My favorite is jalapeƱo mustard in various iterations. But I also like the coarse stone ground varieties and Dijon, too.

Dutchess_III's avatar

Mustard Yuck. I only eat it on hot dogs. I think that’s weird! I also use it in deviled eggs and potato salad just for the tang.

Stinley's avatar

I’ve been eating a lot more mustard, thanks to this question

Jeruba's avatar

All by itself, @Stinley, or on something? And surely you meant to tell us what kind.

Stinley's avatar

Whole grain. It has been an accompaniment to mashed potato, pork fillet, a fish pie, quiche. To be honest, everything.

Dutchess_III's avatar

frowing up!!

Stinley's avatar

It’s been really tasty!

ragingloli's avatar

I eat mustard straight from the bucket

Jeruba's avatar

I believe that.

ibstubro's avatar

You inspired me, @Stinley.
I just made myself some hors d’oeuvres from a slice of Havarti cheese rolled with whole grain mustard.
Yum.

Kardamom's avatar

I would totally love to go to a place that does cheese and mustard pairings.

Dutchess_III's avatar

You people are sick.

ibstubro's avatar

I have this super-course, grainy mustard with whole seeds in a crock that’s amazing with cheeses.

Alright:
Roland Moutarde a L’Ancienne

Cheese and mustard are a perfect pairing.

Jeruba's avatar

I used to work with a woman who absolutely loathed both chicken and celery. It was not possible to have a group lunch, plan a potluck, or discuss menus for an event without having to hear her opinion, expressed in the strongest terms, of how revolting she found those foods. Everyone knew how she felt about them and did not need to hear her rant everytime anyone else mentioned them.

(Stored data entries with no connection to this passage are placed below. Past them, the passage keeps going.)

-- ==== Sys2Proof/Machine/State.lean ====
section
/-! DEFINITION. The state of the block as plain data (10_state.md), the reasons a command is refused, and the state at
power-on (10_state.md R60). Names follow the spec's; each field's comment gives its rule. -/

namespace Sys2Proof.Machine

/-- Why the machine stops with a fault: never. The block raises no exception (60_exceptions.md R360, R364), so the type
has no constructor. -/
inductive Fault where
deriving DecidableEq, Repr

/-- Why the model gives a command no successor state (60_exceptions.md R362). A refusal is the model's, not an output of
the hardware; each is safe, since nothing can be proved of a run past it. -/
inductive Refusal where
  /-- WRITE, READ or PEEK of an address outside 0xD000..0xDFFF, one the lookup does not map, or one before the first
  RESETALL: "undefined behavior, not guarded" (20_memory.md R65). Safe. -/
  | unmappedAddress
  /-- A command other than RESET or RESETALL reaches a chip that was never reset (70_reset_and_hazards.md R388). Safe. -/
  | uninitialisedChip
  /-- RESETALL finds an illegal or repeated base address of an extra chip in use (20_memory.md R66, 45_registry.md
  R339). Safe. -/
  | badBase
  /-- RESET or RESETALL finds a sample rate or clock rate of 0 (45_registry.md R338, R339). Safe. -/
  | badRate
  /-- An instruction without a meaning yet; no arm of `exec` answers it. Safe. -/
  | notModelled (mnemonic : String)
deriving DecidableEq, Repr

/-- `LIFE` (10_state.md R21). -/
inductive Life where
  | uninit
  | reset
  | active
deriving DecidableEq, Repr

/-- The seven voice registers of one voice, `REG[7v + 0]` to `REG[7v + 6]` (10_state.md R27, R28). -/
structure VoiceRegs where
  freqLo : Byte
  freqHi : Byte
  pwLo : Byte
  pwHi : Byte
  wave : Byte
  ad : Byte
  sr : Byte
deriving DecidableEq, Repr

/-- The Filter (10_state.md R34 to R41). -/
structure Filter where
  /-- `CUTOFF` (R34). -/
  cutoff : BitVec 11
  /-- `RES` (R35). -/
  res : BitVec 4
  /-- `FILT[0..2]` (R36). -/
  filt : PerVoice Bool
  /-- `LP` (R37). -/
  lp : Bool
  /-- `BP` (R37). -/
  bp : Bool
  /-- `HP` (R37). -/
  hp : Bool
  /-- `V3OFF` (R38). -/
  v3off : Bool
  /-- `FH`, the main history (R39). -/
  fh : Hist
  /-- `FS[0..2]`, the visualisation histories (R40). -/
  fs : PerVoice Hist
  /-- `EXT_Y` (R41). -/
  extY : Int
deriving DecidableEq, Repr

/-- Phases of the FM automaton (10_state.md R44). -/
inductive FmPhase where
  | idle
  | prep
  | set
  | variant1
  | variant2
deriving DecidableEq, Repr

/-- `FM[v]` (10_state.md R44). -/
structure FmRec where
  phase : FmPhase
  ts : BitVec 32
  pend : Byte
deriving DecidableEq, Repr

/-- Phases of the PWM-test automaton (10_state.md R45). -/
inductive PwPhase where
  | idle
  | prepA
  | confirmA
  | prepB
  | confirmB
deriving DecidableEq, Repr

/-- `PW[v]` (10_state.md R45). -/
structure PwRec where
  phase : PwPhase
  ts : BitVec 32
  pend : Byte
deriving DecidableEq, Repr

/-- `DD_TYPE` (10_state.md R43); its codes are in `digiTypeCode`. -/
inductive DigiType where
  | none
  | fm
  | pwm
  | swallow
  | d418
  | m418
deriving DecidableEq, Repr

/-- `DD_SRC` (10_state.md R42): `volume` is the code 0, `voice v` the code v + 1. -/
inductive DigiSrc where
  | unused
  | volume
  | voice (v : Voice)
deriving DecidableEq, Repr

/-- The PSID digi player (10_state.md R47). -/
structure Psid where
  /-- `PR_START`. -/
  prStart : Addr
  /-- `PR_END`. -/
  prEnd : Addr
  /-- `PR_REPADDR`. -/
  prRepAddr : Addr
  /-- `PR_PERIOD`. -/
  prPeriod : BitVec 16
  /-- `PR_ORDER`. -/
  prOrder : Byte
  /-- `PR_REPCNT`. -/
  prRepCnt : Byte
  /-- `PD_ACTIVE`. -/
  pdActive : Bool
  /-- `PD_CUR`. -/
  pdCur : Addr
  /-- `PD_POS`, 16 fraction bits. -/
  pdPos : BitVec 48
  /-- `PD_STEP`, 16 fraction bits. -/
  pdStep : BitVec 32
  /-- `PD_CNT`. -/
  pdCnt : Byte
deriving DecidableEq, Repr

/-- The DigiDetector (10_state.md R42 to R47). -/
structure Detector where
  /-- `DD_EN` (R43). -/
  en : Bool
  /-- `DD_TYPE` (R43). -/
  type : DigiType
  /-- `DD_SRC` (R42). -/
  src : DigiSrc
  /-- `DD_SAMPLE` (R43). -/
  sample : Byte
  /-- `DD_COUNT` (R43). -/
  count : BitVec 32
  /-- `DD_MUTED[0..2]` (R43). -/
  muted : PerVoice Bool
  /-- `FM[0..2]` (R44). -/
  fm : PerVoice FmRec
  /-- `PW[0..2]` (R45). -/
  pw : PerVoice PwRec
  /-- `SW[0..2]` (R46): none is the code 0. -/
  sw : PerVoice (Option SwallowScheme)
  /-- `PR_*` and `PD_*` (R47). -/
  psid : Psid
deriving DecidableEq, Repr

/-- One chip instance (10_state.md R20 to R33). -/
structure Chip where
  /-- `LIFE` (R21). -/
  life : Life
  /-- `BASE` (R23). -/
  base : Addr
  /-- `MODEL` (R24). -/
  model : ChipModel
  /-- `SRATE` (R25). -/
  srate : BitVec 32
  /-- `CRATE` (R25). -/
  crate : BitVec 32
  /-- `REALFILE` (R25). -/
  realFile : Bool
  /-- `COMPAT` (R25), stored and read by no rule (entry 10). -/
  compat : Bool
  /-- `CHAN` (R25). -/
  chan : BitVec 1
  /-- `WFZ` (R26). -/
  wfz : Int
  /-- `DACO` (R26). -/
  daco : Int
  /-- `REG[0..20]` (R27). -/
  regs : PerVoice VoiceRegs
  /-- `BUS` (R29). -/
  bus : Byte
  /-- `VOL` (R30). -/
  vol : BitVec 4
  /-- `MUTE[0..2]` (R31). -/
  mute : PerVoice Bool
  /-- `CYC` (R32). -/
  cyc : BitVec 32
  /-- `OSC[0..2]` (R33). -/
  osc : PerVoice OscState
  /-- `ENV[0..2]` (R33). -/
  env : PerVoice EnvState
  filter : Filter
  det : Detector
deriving DecidableEq, Repr

/-- One slot of the configuration (10_state.md R52). -/
structure Slot where
  /-- `CFG_ADDR[i]`. -/
  addr : Addr
  /-- `CFG_M6581[i]`. -/
  m6581 : Bool
  /-- `CFG_OVR[i]`. -/
  ovr : BitVec 2
  /-- `CFG_CHAN[i]`. -/
  chan : BitVec 1
deriving DecidableEq, Repr

/-- One run of entries of `LUT` that name the same chip (10_state.md R54; entry 11): the `size` addresses from `base`. -/
structure LutWindow where
  base : Addr
  size : Nat
  chip : Fin 10
deriving DecidableEq, Repr

/-- The registry record (10_state.md R49 to R54, R57). -/
structure Registry where
  /-- `CFG_SRATE` (R49). -/
  cfgSrate : BitVec 32
  /-- `CFG_CRATE` (R49). -/
  cfgCrate : BitVec 32
  /-- `CFG_REALFILE` (R50). -/
  cfgRealFile : Bool
  /-- `CFG_COMPAT` (R50). -/
  cfgCompat : Bool
  /-- `CFG_EXTMULTI` (R50). -/
  cfgExtMulti : Bool
  /-- `EXT_EN` (R57). -/
  extEn : Bool
  /-- `CFG_COUNT` (R51). -/
  cfgCount : BitVec 4
  /-- `CFG_ADDR[i]`, `CFG_M6581[i]`, `CFG_OVR[i]`, `CFG_CHAN[i]` (R52). -/
  slots : Vector Slot 10
  /-- `N_USED` (R53), 0 before the first RESETALL (entry 12). -/
  nUsed : Fin 11
  /-- `LUT` (R54): the first window that holds an address names its chip; an address in none is `UNMAPPED` (entry 11). -/
  lut : List LutWindow
deriving DecidableEq, Repr

/-- A caller's buffer as (byte address, byte) pairs, addresses strictly rising, no entry equal to what an unlisted
address reads as (entry 8). -/
abbrev Memory := List Host.Cell

/-- The four trace buffers (20_memory.md R73). -/
structure Traces where
  /-- `TRACE[v]`, v = 0, 1, 2. -/
  voice : PerVoice Memory
  /-- `TRACE[3]`. -/
  digi : Memory
deriving DecidableEq, Repr

/-- The whole state: the block's (10_state.md R20), the caller's buffers (20_memory.md R72, R73), and what the model adds
(entries 1, 2 and 7). -/
structure State where
  /-- `CHIP[0..9]`. -/
  chips : Vector Chip 10
  /-- The registry record. -/
  registry : Registry
  /-- The PCM buffer, two bytes a word. -/
  pcm : Memory
  /-- The trace buffers, two bytes a word. -/
  traces : Traces
  /-- The command words issued and not yet taken, oldest first: the model's own (entry 1). -/
  port : List Word
  /-- The response words answered so far, oldest first: the model's own (entry 2). -/
  responses : List (BitVec 32)
  /-- How many bytes of emulated RAM have been read: the model's own (entry 7). -/
  ramReads : Nat
deriving DecidableEq, Repr

/-- The same thing for each voice. -/
def perVoice {α : Type} (x : α) : PerVoice α := ⟨x, x, x⟩

/-- The triple (0, 0, 0). -/
def zeroHist : Hist := ⟨0, 0, 0⟩

/-- A voice's registers, all 0. -/
def zeroRegs : VoiceRegs := ⟨0, 0, 0, 0, 0, 0, 0⟩

/-- `(Idle, 0, 0)`. -/
def idleFm : FmRec := ⟨.idle, 0, 0⟩

/-- `(Idle, 0, 0)`. -/
def idlePw : PwRec := ⟨.idle, 0, 0⟩

/-- Every latch and running register of the PSID player at 0 (43_digi_detector.md R275). -/
def zeroPsid : Psid := ⟨0, 0, 0, 0, 0, 0, false, 0, 0, 0, 0⟩

/-- A chip at power-on. `LIFE` is the spec's (10_state.md R60); the other fields are "unspecified" there and read by no
command the spec defines. DESIGN CHOICE, unsafe, entry 9: zero, idle, none. -/
def powerOnChip : Chip where
  life := .uninit
  base := 0
  model := .mos8580
  srate := 0
  crate := 0
  realFile := false
  compat := false
  chan := 0
  wfz := 0
  daco := 0
  regs := perVoice zeroRegs
  bus := 0
  vol := 0
  mute := perVoice false
  cyc := 0
  osc := perVoice ⟨0⟩
  env := perVoice ⟨0⟩
  filter := ⟨0, 0, perVoice false, false, false, false, false, zeroHist, perVoice zeroHist, 0⟩
  det := ⟨false, .none, .unused, 0, 0, perVoice false, perVoice idleFm, perVoice idlePw, perVoice none, zeroPsid⟩

/-- The base address of chip 0, `CHIP0_BASE` (00_scope.md R9). -/
def chip0Base : Addr := 0xD400

/-- A configuration slot at power-on (10_state.md R60): 8580, no override, channel 0. -/
def powerOnSlot (addr : Addr) : Slot := ⟨addr, false, 0, 0⟩

/-- The registry at power-on (10_state.md R60). -/
def powerOnRegistry : Registry where
  cfgSrate := 0
  cfgCrate := 0
  cfgRealFile := false
  cfgCompat := false
  cfgExtMulti := false
  extEn := true
  cfgCount := 1
  slots := (Vector.replicate 10 (powerOnSlot 0)).set 0 (powerOnSlot chip0Base)
  nUsed := 0
  lut := []

/-- The machine at power-on, before any command (10_state.md R60, 70_reset_and_hazards.md R385). -/
def State.reset : State where
  chips := Vector.replicate 10 powerOnChip
  registry := powerOnRegistry
  pcm := []
  traces := ⟨perVoice [], []⟩
  port := []
  responses := []
  ramReads := 0

end Sys2Proof.Machine
end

So how about if the haters find another thread?

ibstubro's avatar

“Can we talk about mustard?” pretty much leaves the discussion open to anything mustard related? @Jeruba

Dutchess_III's avatar

Oh, come on @Jeruba. I’m just joking around. I eat mustard in certain circumstances, on hot dogs for example. I’m not serious and I don’t have an actual vendetta against mustard. Chill.

Jeruba's avatar

Ok, then, maybe it’s just not my day for humor. I must be the only one who doesn’t care for references to vomiting in the midst of an entertaining discussion about food. So never mind, just ignore my comment.